The 1982 Lebanon war became known as Israel’s longest war, and it marked the point when international public opinion — led by a left-leaning media enamored of the P.L.O. — turned irresolutely against the Jewish state.

I know, because I went to cover the siege of Beirut that summer as a young war correspondent and learned lessons that would change my life, my politics, and my faith forever.

President Reagan initially stood by Israel and affirmed her right to self-defense. But after hysterical news coverage of a two-day bombing campaign in early August, rife with claims that Israel was “indiscriminately bombing” Lebanese civilians, he called on Prime Minister Begin to accept a ceasefire.

Later, after the war, I remember listening to an Israeli colonel as he argued with reporters that Israel was very careful to attack only known military targets. To emphasize his point, he held up an enlarged gun-camera photograph of the sports stadium in Western Beirut, where the P.L.O. had based most of its anti-aircraft artillery. “Most of our bombs dropped within a 100-meter radius of the sports stadium,” he said, pointing out the craters.

“I can confirm that, Colonel, because I was in one of those buildings just outside the sports stadium,” I said. “When I was taken hostage, on July 14th, it was eight stories high. When they moved us to another location on August 4th, there was just one-and-a-half stories and pancakes.”

Israel succeeded in driving the P.L.O. from southern Lebanon and ultimately from Beirut, but failed to accomplish her broader goals for a variety of reasons.

She had over-estimated the stamina and integrity of her Lebanese Christian partners while under-estimating the reach of Syrian intelligence, which succeeded in penetrating the entourage of President-elect Bashir Gemayel and paying someone to plant a car-bomb that killed him and dozens of others that September.

But Israel also failed because the United States failed Israel, and at a crucial moment — when I was praying for Israeli bombs to set me free in a cellar in West Beirut — turned against Israel and pressured her to abandon military action before achieving victory.

The contrast between the response of the international community to Israel’s 1982 invasion of Lebanon and the Six-Day War 15 years earlier was striking. So are the lessons for U.S. policymakers today.

Fast-forward to the summer of 2006. After Iranian-backed Hezbollah militiamen kidnapped three Israeli soldiers and launched missile barrages against Israeli towns and villages, another Israeli prime minister, Ehud Olmert, ordered Israeli forces to strike inside Lebanon against Hezbollah strongholds.

But Olmert declined at first to launch an all-out invasion, fearful of international condemnation and alarmed at the weak-kneed response from Washington, relying instead on commando raids and his air force.

Seizing on the hesitations of the Bush administration, Rep.
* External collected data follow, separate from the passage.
-- ==== Sys2Proof/Machine/Ops.lean ====
section
/-! DEFINITION. The named operations over the state: codes, ports, registers, the slot table under its lock, `Tx`, `Rx`,
`Release`, ending an operation with a status (the engine's only way to report a failure, R204), and the reset event. -/

namespace Sys2Proof.Machine

/-! ### Codes (R15, R17, R200) -/

/-- The 4-bit code of a status (R200). -/
def statusCode : Status → BitVec 4
  | .ok => 0
  | .noResult => 1
  | .framePreamble => 2
  | .frameLength => 3
  | .frameChecksum => 4
  | .rejected => 5
  | .notFound => 6
  | .chainNotReady => 7
  | .refusedSequence => 8
  | .refusedOperand => 9
  | .refusedOpcode => 10
  | .slotEmpty => 11

/-- The 4-bit code of `INIT_STATE` (R15). -/
def initStateCode : InitState → BitVec 4
  | .poweredOn => 0
  | .versionMaskSet => 1
  | .identityVerified => 2
  | .chipsAddressed => 3
  | .coreRegistersConfigured => 4
  | .difficultyConfigured => 5
  | .clockRamped => 6
  | .ready => 7
  | .failed => 8

/-- The 2-bit code of `FAIL_REASON` (R17). -/
def failReasonCode : FailReason → BitVec 2
  | .none => 0
  | .noChips => 1

/-! ### Ports -/

/-- The state of one port. -/
def State.port (s : State) : Port → PortState
  | .S => s.portS
  | .R => s.portR

/-- Replace the state of one port. -/
def State.withPort (s : State) (p : Port) (x : PortState) : State :=
  match p with
  | .S => { s with portS := x }
  | .R => { s with portR := x }

/-- The bytes waiting at a port become `bs`. -/
def State.withCmd (s : State) (p : Port) (bs : Bytes) : State := s.withPort p { s.port p with cmd := bs }

/-- The operation on port `p` stops at micro-step `t` and stays in progress. -/
def State.suspend (s : State) (p : Port) (t : Task) : State := s.withPort p { s.port p with cur := some t }

/-- `raise` and `done` (R0): the operation on port `p` ends with a status and results, its response is appended to the
port's, and the port is free for the next operation (R200, R204, R205). -/
def State.answer (s : State) (p : Port) (st : Status) (r : Results) : State :=
  s.withPort p { s.port p with cur := none, rsp := (s.port p).rsp ++ [{ status := st, results := r }] }

/-! ### Registers -/

/-- Replace the engine's registers. -/
def State.withEng (s : State) (e : Engine) : State := { s with eng := e }

/-- Replace the boundary. -/
def State.withEnv (s : State) (e : Boundary) : State := { s with env := e }

/-- `INIT_STATE <- x` (R0). -/
def State.setInitState (s : State) (x : InitState) : State := s.withEng { s.eng with initState := x }

/-- `NEXT_ID <- x` (R12). -/
def State.setNextId (s : State) (x : BitVec 7) : State := s.withEng { s.eng with nextId := x }

/-- `CHIP_COUNT <- x` (R16). -/
def State.setChipCount (s : State) (x : BitVec 8) : State := s.withEng { s.eng with chipCount := x }

/-- `FAIL_REASON <- x` (R17). -/
def State.setFailReason (s : State) (x : FailReason) : State := s.withEng { s.eng with failReason := x }

/-! ### The slot table and its lock (R13, R14, R37, R38) -/

/-- `SLOT[j]`; an index is always in 0 to 127 (R187). -/
def slotAt (t : Vector Slot Config.slotCount) (j : BitVec 7) : Slot := t[j.toNat]'j.isLt

/-- `SlotRead(j, _)`: the slot whose fields are read whole (R38). -/
def State.slot (s : State) (j : BitVec 7) : Slot := slotAt s.eng.slots j

/-- `SlotWrite(j, _, _)`: slot `j` becomes `x`. -/
def State.setSlot (s : State) (j : BitVec 7) (x : Slot) : State :=
  s.withEng { s.eng with slots := s.eng.slots.set j.toNat x j.isLt }

/-- Set the lock. -/
def State.setLock (s : State) (l : Lock) : State := s.withEng { s.eng with lock := l }

/-- Take the lock for port `p`, if it is free (R14, R41). -/
def takeLock (p : Port) (s : State) : Option State :=
  if s.eng.lock = .free then some (s.setLock (.heldBy p)) else none

/-- `SlotRead(j, valid)` as one atomic step under `LOCK` (R37): take the lock, read, free the lock. `none`: the lock is
held, so the micro-step must wait (log 10). -/
def readValid (p : Port) (j : BitVec 7) (s : State) : Option (Bool × State) :=
  (takeLock p s).map fun s1 => ((s1.slot j).valid, s1.setLock .free)

/-- `SlotWrite(j, valid, 1)` as one atomic step under `LOCK` (R37). -/
def setValid (p : Port) (j : BitVec 7) (s : State) : Option State :=
  (takeLock p s).map fun s1 => (s1.setSlot j { s1.slot j with valid := true }).setLock .free

/-! ### The boundary: `Tx`, `Rx`, `Release` (R0, R11) -/

/-- Hand a frame to the transport: it joins the `Tx` history (R11, R101). -/
def State.handToTx (s : State) (F : Bytes) : State := s.withEnv { s.env with txLog := s.env.txLog ++ [F] }

/-- The transport's answer to the call of `Tx` in progress; `none`: it has not answered yet (R101, U3; log 5). -/
def takeTxAnswer (s : State) : Option (Bool × State) :=
  match s.env.txAns with
  | [] => none
  | a :: as => some (a, s.withEnv { s.env with txAns := as })

/-- A byte string of exactly `n` bytes, as a vector. -/
def bytesOfLength (n : Nat) (B : Bytes) : Option (Vector Byte n) :=
  if h : B.length = n then some ⟨B.toArray, by simpa using h⟩ else none

/-- `Rx(n)` (R0): the outer `none` is a transport that has not answered (U3; log 5), which includes an answer of another
length than `n` (log 6); the inner `none` is failure. An answer is consumed (R40). -/
def callRx (n : Nat) (s : State) : Option (Option (Vector Byte n) × State) :=
  match s.env.rxAns with
  | [] => none
  | .failure :: as => some (none, s.withEnv { s.env with rxAns := as })
  | .bytes B :: as => (bytesOfLength n B).map fun v => (some v, s.withEnv { s.env with rxAns := as })

/-- `Release(h)` (R0, R152): the handle joins the `Release` history. -/
def State.release (s : State) (h : Handle) : State :=
  s.withEnv { s.env with released := s.env.released ++ [h] }

/-! ### Which port steps (R42; log 3) -/

/-- The port of the next micro-step: the head of the schedule, consumed; where the schedule is empty the turn stays. -/
def State.nextTurn (s : State) : State :=
  match s.sched with
  | [] => s
  | p :: ps => { s with turn := p, sched := ps }

/-- Whether the operation on port `p` takes the next micro-step too: `none` if the schedule gives it to the other
port. -/
def State.goesOn (s : State) (p : Port) : Option State :=
  match s.sched with
  | [] => some s
  | q :: qs => if q = p then some { s with sched := qs } else none

/-! ### The reset event (R230, R231; log 11) -/

/-- Neither port has an operation in progress: the only points where the reset event occurs (R230). -/
def State.betweenOperations (s : State) : Bool := s.portS.cur.isNone && s.portR.cur.isNone

/-- The reset event: every register takes its reset value; nothing is sent, released or drained (R231). -/
def State.resetEvent (s : State) : State := { s with eng := Engine.reset, resetReq := false }

end Sys2Proof.Machine
end

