-- ==== Sys2Proof/Machine/CrcUnit.lean ====
section
/-! DEFINITION. The CRC unit: `CRC5` (R82) and `CRC16` (R85), accepted on both ports. -/

namespace Sys2Proof.Machine

/-- `CRC5 B -> c` (R82). -/
def execCrc5 (p : Port) (B : Bytes) (s : State) : Result := .next (s.answer p .ok (.crc5 (crc5 s.params B)))

/-- `CRC16 B -> c` (R85). -/
def execCrc16 (p : Port) (B : Bytes) (s : State) : Result := .next (s.answer p .ok (.crc16 (crc16 s.params B)))

end Sys2Proof.Machine
end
Chris Van Hollen (D-MD) wrote a two-page letter to Secretary of State Condoleezza Rice, angrily demanding that the United States pressure Israel to stop its “bombing campaign” against Lebanese civilians. He claimed it was turning public opinion against Israel and the United States.

The day after Van Hollen sent that letter to Secretary of State Rice, I was in a bunker in the northern Israeli town of Kiryat Shmona with Benjamin Netanyahu while Hezbollah rockets crashed all around us.

The entire northern third of Israel had been turned into a series of ghost towns — because of Hezbollah’s indiscriminate bombings of civilian targets.

Where will the Obama administration and lawmakers such as Chris Van Hollen come out if Israel once again determines that it must take military action to defend its population from attack — this time, against a genocidal regime in Iran?

I fear that the answer is clear — and it’s deeply unsettling.

On this anniversary of wars past, we should pray as always to prevent wars future. But we must also be prepared to fight them — and to support our ally, Israel — should war become the only alternative to surrender.

Kenneth R. Timmerman is the president and CEO of the Foundation for Democracy in Iran and is the Republican candidate for Congress in Maryland’s Eight District.